Jednym z punktów spornych był organ dyscyplinarny, który mógł ukarać i odwołać każdego sędziego i prokuratora. Polska pożegnała się z tym w połowie czerwca. Izba Sądu Najwyższego, powołana w 2018 r., była centralnym elementem reformy sądownictwa narodowo-konserwatywnego rządu PiS. W lipcu ubiegłego roku Europejski Trybunał Sprawiedliwości orzekł, że Polska złamała unijne prawo. We wtorek rozprawa przed ETS po skardze Komisji Europejskiej ponownie dotyczyła izby.

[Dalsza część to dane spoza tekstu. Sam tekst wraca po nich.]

/-- RESUME received on a lane; `duration` is the time since the failure in units of 0.1 µs. -/
def execResume (rx : Rx) (duration : BitVec 32) (s0 : State) : Host.Outcome State Fault Refusal :=
  let s := heard s0 rx
  let n := rx.lane.toNat
  match trunkOfLane s n with
  | none => .next s
  | some t =>
    if getF s (LSTATE t) = tkRecovering ∧ ¬ (trunkAt s t).starting ∧ getF s (LANE_STATE n) = lsActive then
      let s1 := setLane s n { laneAt s n with gotResume := true }
      if (activeLanes s1 t).all (fun m => (laneAt s1 m).gotResume) then
        .next (finishRecover s1 t (pf rx.payload 8 32) duration.toNat)
      else .next s1
    else .next s

/-- A trunk enters DOWN (R304): its flits are discarded, EXCH flits among them counted; its lanes train again. -/
def downTrunk (s : State) (t : Nat) : State :=
  let x := trunkAt s t
  let lost := (x.sent.map (fun f => f.flit) ++ x.queue).filter (fun f => f.type == ftExch)
  let s1 := downLanes s (activeLanes s t)
  let s2 := setTrunk s1 t { x with queue := [], sent := [], starting := false, ownSet := [], partnerMask := none,
                                   hello := none, cpKnown := false }
  let s3 := addF (addF s2 (TRUNK_DISCARD t) lost.length) (LINK_DOWN_COUNT t) 1
  raiseEv (setLstate s3 t tkDown) (linkEv t 0)

/-! ## Training (R295 to R298) -/

/-- SIGNAL_DETECT: DETECT to EQ. -/
def execSignalDetect (lane : BitVec 7) (s : State) : Host.Outcome State Fault Refusal :=
  let n := lane.toNat
  if getF s (LANE_STATE n) = lsDetect then .next (setFs s [(LANE_STATE n, lsEq), (SIG_DET n, 1)]) else .next s

/-- EQ_COMPLETE: EQ to ALIGN; a lane without its reference clock never passes EQ (R531). -/
def execEqComplete (lane : BitVec 7) (s : State) : Host.Outcome State Fault Refusal :=
  let n := lane.toNat
  if getF s (LANE_STATE n) = lsEq ∧ ¬ mget s.pw.noClock false (1 + n / 16) then
    .next (setFs s [(LANE_STATE n, lsAlign), (SYM_LOCK n, 1), (ALIGN_GOOD n, 0)])
  else .next s

/-- Move the symbol offset under test; the count of good flits starts again (R298). -/
def slipLane (s : State) (n k : Nat) : State :=
  let l := laneAt s n
  setF (setLane s n { l with offset := BitVec.ofNat 7 (l.offset.toNat + k) }) (ALIGN_GOOD n) 0

/-- ALIGN_SEARCH_STEP: the automatic search steps by one symbol, and wraps after 127. -/
def execAlignSearchStep (lane : BitVec 7) (s : State) : Host.Outcome State Fault Refusal :=
  let n := lane.toNat
  if getF s (LANE_STATE n) = lsAlign ∧ ¬ flag s (ALIGN_MANUAL n) then .next (slipLane s n 1) else .next s

/-- A state of an attempt has timed out: the attempt ends in BACKOFF; the sixteenth sets NO_PARTNER and its event once
(R295, R296). -/
def endAttempt (s : State) (n : Nat) : State :=
  let s1 := setF (addF s (ATTEMPTS n) 1) (LANE_STATE n) lsBackoff
  if getF s1 (ATTEMPTS n) = 16 then raiseEv (setFlag s1 (NO_PARTNER n) true) (linkEv n 3) else s1

/-- TRAINING_TIMEOUT: in DETECT, EQ, ALIGN (not manual) or CONFIG. -/
def execTrainingTimeout (lane : BitVec 7) (s : State) : Host.Outcome State Fault Refusal :=
  let n := lane.toNat
  let st := getF s (LANE_STATE n)
  if st = lsDetect ∨ st = lsEq ∨ (st = lsAlign ∧ ¬ flag s (ALIGN_MANUAL n)) ∨ st = lsConfig then .next (endAttempt s n)
  else .next s

/-- BACKOFF_EXPIRY: the next attempt is due. -/
def execBackoffExpiry (lane : BitVec 7) (s : State) : Host.Outcome State Fault Refusal :=
  let n := lane.toNat
  if getF s (LANE_STATE n) = lsBackoff then .next (enterDetect s n) else .next s

/-- An attempt starts at once, from any state except DISABLED and TEST; an ACTIVE lane leaves its trunk first (R295). -/
def retryLane (s : State) (n : Nat) : State :=
  let st := getF s (LANE_STATE n)
  if st = lsDisabled ∨ st = lsTest then s
  else if st = lsActive then failLane s n 0
  else enterDetect s n

/-- RETRY_NOW written with 1. -/
def execRetryNow (lane : BitVec 7) (s : State) : Host.Outcome State Fault Refusal := byHost s (fun a => retryLane a lane.toNat)

/-- The partner's fields of a TRAIN payload. -/
def noteTrain (s : State) (n : Nat) (p : BitVec 224) : State :=
  setFs s [(P_LANE n, pf p 0 7), (P_TRUNK n, pf p 7 7), (P_LOGICAL n, pf p 14 4)]

/-- The lane's partner trunk differs from that of the trunk's other trained lanes (R281). -/
def miswired (s : State) (n : Nat) (p : BitVec 224) : Bool :=
  match trunkOfLane s n with
  | none => false
  | some t => (trunkLanes s t).any (fun m => m != n &&
      (getF s (LANE_STATE m) == lsReady || getF s (LANE_STATE m) == lsActive) && getF s (P_TRUNK m) != pf p 7 7)

/-- A lane reaches READY; with REJOIN_AUTO an ACTIVE trunk re-forms at once (R300). -/
def enterReady (s : State) (n : Nat) : State :=
  let s1 := setF s (LANE_STATE n) lsReady
  match trunkOfLane s1 n with
  | some t => if flag s1 (REJOIN_AUTO t) then reform s1 t else s1
  | none => s1

/-- A TRAIN flit in CONFIG: sixteen in a row with the same fields lead to READY, unless the lane is miswired. -/
def trainConfig (s : State) (n : Nat) (p : BitVec 224) : State :=
  let l := laneAt s n
  let f := BitVec.ofNat 18 (pf p 0 18)
  let k := if 0 < l.cfgGood ∧ l.cfgLast = f then l.cfgGood + 1 else 1
  let s1 := noteTrain (setLane s n { l with cfgGood := k, cfgLast := f }) n p
  if k < 16 then s1
  else if miswired s1 n p then
    if flag s1 (MISWIRED n) then s1 else raiseEv (setFlag s1 (MISWIRED n) true) (linkEv n 6)
  else enterReady s1 n

/-- A TRAIN flit with START on a READY lane gives the partner's mask and FEC_REQ, and the fields that translate the mask (R299). -/
def trainStart (s : State) (n : Nat) (p : BitVec 224) : State :=
  let s1 := noteTrain (setLane s n { laneAt s n with gotStart := true, partnerFec := bitOf p.toNat 18 }) n p
  match trunkOfLane s1 n with
  | some t => setTrunk s1 t { trunkAt s1 t with partnerMask := some (BitVec.ofNat 16 (pf p 22 16)) }
  | none => s1

/-- TRAIN received: good flits are counted in ALIGN, fields compared in CONFIG, START noted in READY. -/
def execTrain (rx : Rx) (s0 : State) : Host.Outcome State Fault Refusal :=
  let s := heard s0 rx
  let n := rx.lane.toNat
  let st := getF s (LANE_STATE n)
  if st = lsAlign then
    let s1 := addF s (ALIGN_GOOD n) 1
    if getF s1 (ALIGN_GOOD n) = 16 then
      .next (setLane (setFs s1 [(LANE_STATE n, lsConfig), (FLIT_LOCK n, 1)]) n { laneAt s1 n with cfgGood := 0 })
    else .next s1
  else if st = lsConfig then .next (trainConfig s n rx.payload)
  else if st = lsReady ∧ bitOf rx.payload.toNat 20 then .next (trainStart s n rx.payload)
  else .next s
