-- ==== Sys2Proof/Machine/Mmp.lean ====
section
/-!
DEFINITION. Model memory ports: storage layout, requests taken, results, the write queues of a commit, and the errors
of an access (R149 to R178).
-/
namespace Sys2Proof.Machine
open Sys2Proof Reg

/-! ## Storage layout (R154 to R156) -/

/-- Storage width of a data width: the next of 1, 2, 4, 8, 16, 32, 64, 128 and 256 (R154). -/
def storageWidth (dw : Nat) : Nat :=
  match [1, 2, 4, 8, 16, 32, 64, 128].find? (fun x => decide (dw ≤ x)) with
  | some x => x
  | none => 256

/-- The data width of a port. -/
def dwidth (s : State) (t p : Nat) : Nat := getF s (MMP_DWIDTH_M1 t p) + 1

/-- The storage width of a port. -/
def swidth (s : State) (t p : Nat) : Nat := storageWidth (dwidth s t p)

/-- FIRST_BLK and NBLK_M1 of an ON_DIE port (R152). -/
def firstBlk (s : State) (t p : Nat) : Nat := bitsOf (getF s (MMP_CFG2 t p)) 0 7
def nblkM1 (s : State) (t p : Nat) : Nat := bitsOf (getF s (MMP_CFG2 t p)) 7 7

/-- The port is bound to on-die memory. -/
def onDie (s : State) (t p : Nat) : Bool := getF s (MMP_BIND t p) == 1

/-- A word address is in range: below the depth and, on die, inside the configured blocks (R153, R172). -/
def inRange (s : State) (t p addr : Nat) : Bool :=
  decide (addr ≤ getF s (MMP_DEPTH_M1 t p)) &&
    (!onDie s t p || (decide (addr / (262144 / swidth s t p) ≤ nblkM1 s t p)
      && decide (firstBlk s t p + addr / (262144 / swidth s t p) ≤ 95)))

/-- The bit of the tile's on-die memory at which word `w` begins (R155). -/
def onDieBit (s : State) (t p w : Nat) : Nat := firstBlk s t p * 262144 + w * swidth s t p

/-- The storage bytes of a FAR word (R156). -/
def farBytes (s : State) (t p : Nat) : Nat := max 1 (swidth s t p / 8)

/-- The byte of the die's stack at which FAR word `w` begins. -/
def farByte (s : State) (t p w : Nat) : Nat := getF s (MMP_CFG2 t p) * 64 + w * farBytes s t p

/-- The partition of a tile, and whether a FAR word of a port lies in that partition's region (R153). -/
def farAllowed (s : State) (t p w : Nat) : Bool := lineOfPartition s (getF s (TILE_PARTITION t)) (t / 32) (farByte s t p w / 64)

/-- The first bit of a tile's on-die memory in the memory of all tiles. -/
def tileMemBit (t : Nat) : Nat := t * 3145728 * 8

/-- The stored word of an in-range address (R155, R156). -/
def readModel (s : State) (t p w : Nat) : Nat :=
  if onDie s t p then rdBits s.eng.mem (tileMemBit t + onDieBit s t p w) (dwidth s t p)
  else rdBytes s.hbm (hbmAddr (t / 32) (farByte s t p w)) (farBytes s t p) % 2 ^ dwidth s t p

/-- The number of a FAR line among the marks of errors; the rows of on-die memory have the lower numbers. -/
def farLineKey (st line : Nat) : Nat := 2 ^ 26 + st * 2 ^ 30 + line

/-- The line of a FAR word, as a mark's number. -/
def farKey (s : State) (t p w : Nat) : Nat := farLineKey (t / 32) (farByte s t p w / 64)

/-- A FAR line is written afresh: an error in it is gone. -/
def freshLine (s : State) (k : Nat) : State := { s with eng := { s.eng with memErr := mset s.eng.memErr 0 k 0 } }

/-- Store a word; storage bits at and above the data width become 0 (R155). -/
def writeModel (s : State) (t p w v : Nat) : State :=
  let x := v % 2 ^ dwidth s t p
  if onDie s t p then
    { s with eng := { s.eng with mem := wrBits s.eng.mem (tileMemBit t + onDieBit s t p w) (swidth s t p) x } }
  else
    stampLine { freshLine s (farKey s t p w) with hbm := wrBytes s.hbm (hbmAddr (t / 32) (farByte s t p w)) (farBytes s t p) x }
      (getF s (TILE_PARTITION t)) (t / 32) (farByte s t p w / 64)

/-- The 64-bit rows of on-die memory that a word touches (R155). -/
def rowsOf (s : State) (t p w : Nat) : List Nat :=
  let b := onDieBit s t p w
  (List.range ((b + swidth s t p - 1) / 64 - b / 64 + 1)).map (fun i => t * 393216 + b / 64 + i)

/-! ## Errors (R175 to R177) -/

/-- The first error of the tile since MMP_ERR was cleared (R177), and its TILE_ERR event (R489). -/
def mmpErr (s : State) (t kind port : Nat) (a : MmpAccess) : State :=
  if flag s (ME_VALID t) then s
  else raiseEv (setFs s [(ME_VALID t, 1), (ME_KIND t, kind), (ME_PORT t, port), (ME_SEQ t, a.seq),
    (ME_WRITE t, a.write.toNat), (ME_ADDR t, a.addr.toNat)]) (tileEv t 2)

/-- The location of the MPG of an access (R176). -/
def accessLoc (s : State) (a : MmpAccess) : Nat := locOf s a.pc a.half a.bp a.step

/-- A corrected error of on-die memory is counted and its event raised (R175). -/
def countCorrected (s : State) (t : Nat) : State := raiseEv (addF s (CORR_COUNT t) 1) (tileEv t 1)

/-- A row holds a single-bit error. -/
def rowMarked (s : State) (r : Nat) : Bool := mget s.eng.memErr 0 r == 1 || mget s.eng.memErr 0 r == 3

/-- Single-bit errors found in rows are counted, and await the next commit phase (R175). -/
def foundRows (s : State) (t : Nat) : List Nat → State
  | [] => s
  | r :: rest =>
    foundRows (if rowMarked s r then countCorrected { s with eng := { s.eng with memErr := mset s.eng.memErr 0 r 3 } } t else s) t rest

/-- The rows found with a single-bit error are written back corrected (R175). -/
def writeBackRows (s : State) : State := { s with eng := { s.eng with memErr := s.eng.memErr.filter (fun e => e.2 != 3) } }

/-- What a read of a word finds: the error given, or what its rows or its line are marked with; a FAR line without a
valid tag fails after its ECC (R175, R433, R435). -/
def foundError (s : State) (t p w : Nat) (err : ReadErrorKind) : ReadErrorKind :=
  if onDie s t p then
    if (rowsOf s t p w).any (fun r => mget s.eng.memErr 0 r == 2) then .uncorrectable
    else if err = .tagFail then .none else err
  else if err = .uncorrectable ∨ mget s.eng.memErr 0 (farKey s t p w) = 2 then .uncorrectable
  else if tagGood s (getF s (TILE_PARTITION t)) (t / 32) (farByte s t p w / 64) then
    if err = .none ∧ mget s.eng.memErr 0 (farKey s t p w) = 1 then .corrected else err
  else .tagFail

/-- A failed access raises its fault, MMP_ERR and what goes with it. -/
def failAccess (s : State) (t p : Nat) (a : MmpAccess) (err : ReadErrorKind) : State :=
  match err with
  | .uncorrectable =>
    let s1 := if onDie s t p then s else addF s (HBM_UNCORR (t / 32)) 1
    raiseFaultAt (mmpErr s1 t 1 p a) a.pc fcEccUncorr (accessLoc s a)
  | .tagFail =>
    let s1 := secAlarm s alTag 0 (getF s (TILE_PARTITION t)) (t / 32) (farByte s t p a.addr.toNat / 64)
    raiseFaultAt (mmpErr s1 t 2 p a) a.pc fcMmpAuth (accessLoc s a)
  | _ => s

/-- A corrected error of an access: on die its row, in FAR data the controller's count (R175). -/
def noteCorrected (s : State) (t p w : Nat) (err : ReadErrorKind) : State :=
  if onDie s t p then
    let s1 := foundRows s t (rowsOf s t p w)
    if err = .corrected then countCorrected s1 t else s1
  else if err = .corrected then
    raiseEv (addF (if mget s.eng.memErr 0 (farKey s t p w) = 1 then freshLine s (farKey s t p w) else s) (HBM_CORR (t / 32)) 1) (evHbmCorr (t / 32))
  else s

/-- A refusal for rights of a design port (R153, R175, R434). -/
def failRights (s : State) (t p : Nat) (a : MmpAccess) : State :=
  raiseFaultAt (mmpErr (refuseRights s) t 4 p a) a.pc fcMmpAuth (accessLoc s a)

/-- A failed access: no error was found otherwise. -/
def isFailure (e : ReadErrorKind) : Bool := e == .uncorrectable || e == .tagFail

/-! ## Requests and results (R158 to R172) -/

/-- Fill a result-buffer entry. -/
def fillResult (s : State) (t p seq v : Nat) : State :=
  let m := mmpAt s t p
  setMmp s t p { m with results := m.results ++ [(seq, BitVec.ofNat 256 v)] }

/-- An access out of range: under ZERO a read fills its entry with zeros, a write leaves the write queue, and MMP_OOR
counts it; under FAULT the port raises MMP_ADDR (R172). -/
def outOfRange (s : State) (t p : Nat) (a : MmpAccess) : State :=
  if flag s (MMP_OOR_POLICY t p) then raiseFaultAt (mmpErr s t 3 p a) a.pc fcMmpAddr (accessLoc s a)
  else
    let s1 := addF s (MMP_OOR t p) 1
    if a.write then
      let m := mmpAt s1 t p
      setMmp s1 t p { m with writes := m.writes.erase a }
    else fillResult s1 t p a.seq 0

/-- A read in range is started: its result will arrive with the word as of the last commit. A FAR read takes a tag (R164). -/
def startRead (s : State) (t p : Nat) (a : MmpAccess) : State :=
  let m := mmpAt s t p
  setMmp s t p { m with flying := m.flying ++ [{ a with far := !onDie s t p }] }

/-- The port takes the request at the head of its queue (R158, R172). A FAR port waits while its stack has no free tag (R164). -/
def execMmpRequestTake (tile : BitVec 7) (port : BitVec 5) (s : State) : Host.Outcome State Fault Refusal :=
  let t := tile.toNat
  let p := port.toNat
  let m := mmpAt s t p
  match m.requests with
  | [] => .next s
  | a :: rest =>
    if ¬ flag s IN_CYCLE ∨ (¬ onDie s t p ∧ 8192 ≤ tagsUsed s (t / 32)) then .next s
    else
      let s1 := setMmp s t p { m with requests := rest }
      if ¬ inRange s t p a.addr.toNat then .next (outOfRange s1 t p a)
      else if a.write then .next s1
      else .next (startRead s1 t p a)

/-- The result of a read arrives and fills its entry, or its error acts (R159, R160, R169, R175). After the device has
stopped the result is discarded. -/
def execMmpResult (tile : BitVec 7) (port : BitVec 5) (seq : BitVec 6) (err : ReadErrorKind) (s : State) :
    Host.Outcome State Fault Refusal :=
  let t := tile.toNat
  let p := port.toNat
  let m := mmpAt s t p
  match m.flying.find? (fun a => a.seq == seq.toNat) with
  | none => .next s
  | some a =>
    let s1 := setMmp s t p { m with flying := m.flying.erase a }
    let w := a.addr.toNat
    if ¬ flag s IN_CYCLE ∨ a.dead then .next s1
    else if ¬ onDie s t p ∧ ¬ farAllowed s t p w then .next (failRights s1 t p a)
    else
      let e := foundError s1 t p w err
      if isFailure e then .next (failAccess s1 t p a e)
      else .next (fillResult (noteCorrected s1 t p w e) t p a.seq (readModel s t p w))

/-! ## The write queues (R155, R165 to R171, R176) -/

/-- A write is performed as a read-modify-write (R155, R156, R171). -/
def isRmw (s : State) (t p : Nat) : Bool := !onDie s t p || decide (swidth s t p < 64) || flag s (MMP_WMASK t p)

/-- The word a write leaves: under WMASK only enabled bits change (R171). -/
def mergedWord (s : State) (t p : Nat) (a : MmpAccess) : Nat :=
  let dw := dwidth s t p
  let d := a.data.toNat % 2 ^ dw
  if flag s (MMP_WMASK t p) then
    let mask := bitsOf a.data.toNat 128 dw
    let o := readModel s t p a.addr.toNat
    (o &&& (mask ^^^ maxOf dw)) ||| (d &&& mask)
  else d

/-- Whole rows that a write replaces lose their error marks. -/
def clearRows (s : State) : List Nat → State
  | [] => s
  | r :: rest => clearRows { s with eng := { s.eng with memErr := mset s.eng.memErr 0 r 0 } } rest

/-- Apply one write of a port's queue; an error found by its read half leaves the word as it was (R165, R176). -/
def applyWrite (s : State) (t p : Nat) (errs : List ReadError) (a : MmpAccess) : State :=
  let w := a.addr.toNat
  let given := match errs.find? (fun e => e.tile.toNat == t && e.port.toNat == p && e.seq.toNat == a.seq) with
    | some e => e.kind
    | none => .none
  if ¬ onDie s t p ∧ ¬ farAllowed s t p w then failRights s t p a
  else if isRmw s t p then
    let e := foundError s t p w given
    if isFailure e then failAccess s t p a e
    else
      let s1 := noteCorrected s t p w e
      let s2 := if onDie s t p then clearRows s1 (rowsOf s t p w) else s1
      addF (writeModel s2 t p w (mergedWord s2 t p a)) (MMP_WRITES t p) 1
  else addF (writeModel (clearRows s (rowsOf s t p w)) t p w (mergedWord s t p a)) (MMP_WRITES t p) 1

/-- Apply a port's queue in order. -/
def applyWrites (s : State) (t p : Nat) (errs : List ReadError) : List MmpAccess → State
  | [] => s
  | a :: r => applyWrites (applyWrite s t p errs a) t p errs r

/-- Action 3: the write queues of every port, by ascending tile and port (R165). -/
def applyQueues (s : State) (errs : List ReadError) : List (Nat × MmpPort) → State
  | [] => s
  | (k, m) :: r => applyQueues (applyWrites s (k / 32) (k % 32) errs m.writes) errs r

end Sys2Proof.Machine
end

Izba Dyscyplinarna została zastąpiona nową „Izbą Odpowiedzialności Zawodowej”. Sędziowie, którzy wcześniej zasiadali w Izbie Dyscyplinarnej, zostaną przeniesieni na inne stanowiska w Sądzie Najwyższym lub mogą przejść w stan spoczynku. Spośród wszystkich sędziów Sądu Najwyższego, z wyłączeniem prezesów izb Sądu Najwyższego, wylosowane zostaną 33 osoby, spośród których prezes wybierze 11 sędziów tworzących nową „Izbę Odpowiedzialności Zawodowej” na pięcioletnią kadencję.
Porozumienie w sprawie planu naprawczego Polski z początku czerwca przewiduje, że Polska otrzyma pieniądze tylko wtedy, gdy zrealizuje różne cele pośrednie. „Najpierw kamienie milowe muszą zostać osiągnięte, a potem pieniądze zostaną wypłacone” – powiedziała von der Leyen. Oprócz zniesienia izby dyscyplinarnej polski plan naprawy korony przewiduje, że sędziowie nie mogą być dłużej karani, jeśli zwrócą się do Europejskiego Trybunału Sprawiedliwości o interpretację prawa UE. Ponadto sędziowie, na których już mają wpływ decyzje organu dyscyplinarnego, powinni mieć możliwość poddania tych decyzji rewizji przez niezależny sąd.
„Miłośnik internetu. Dumny ewangelista popkultury. Znawca Twittera. Przyjaciel zwierząt na całym świecie. Zły komunikator”.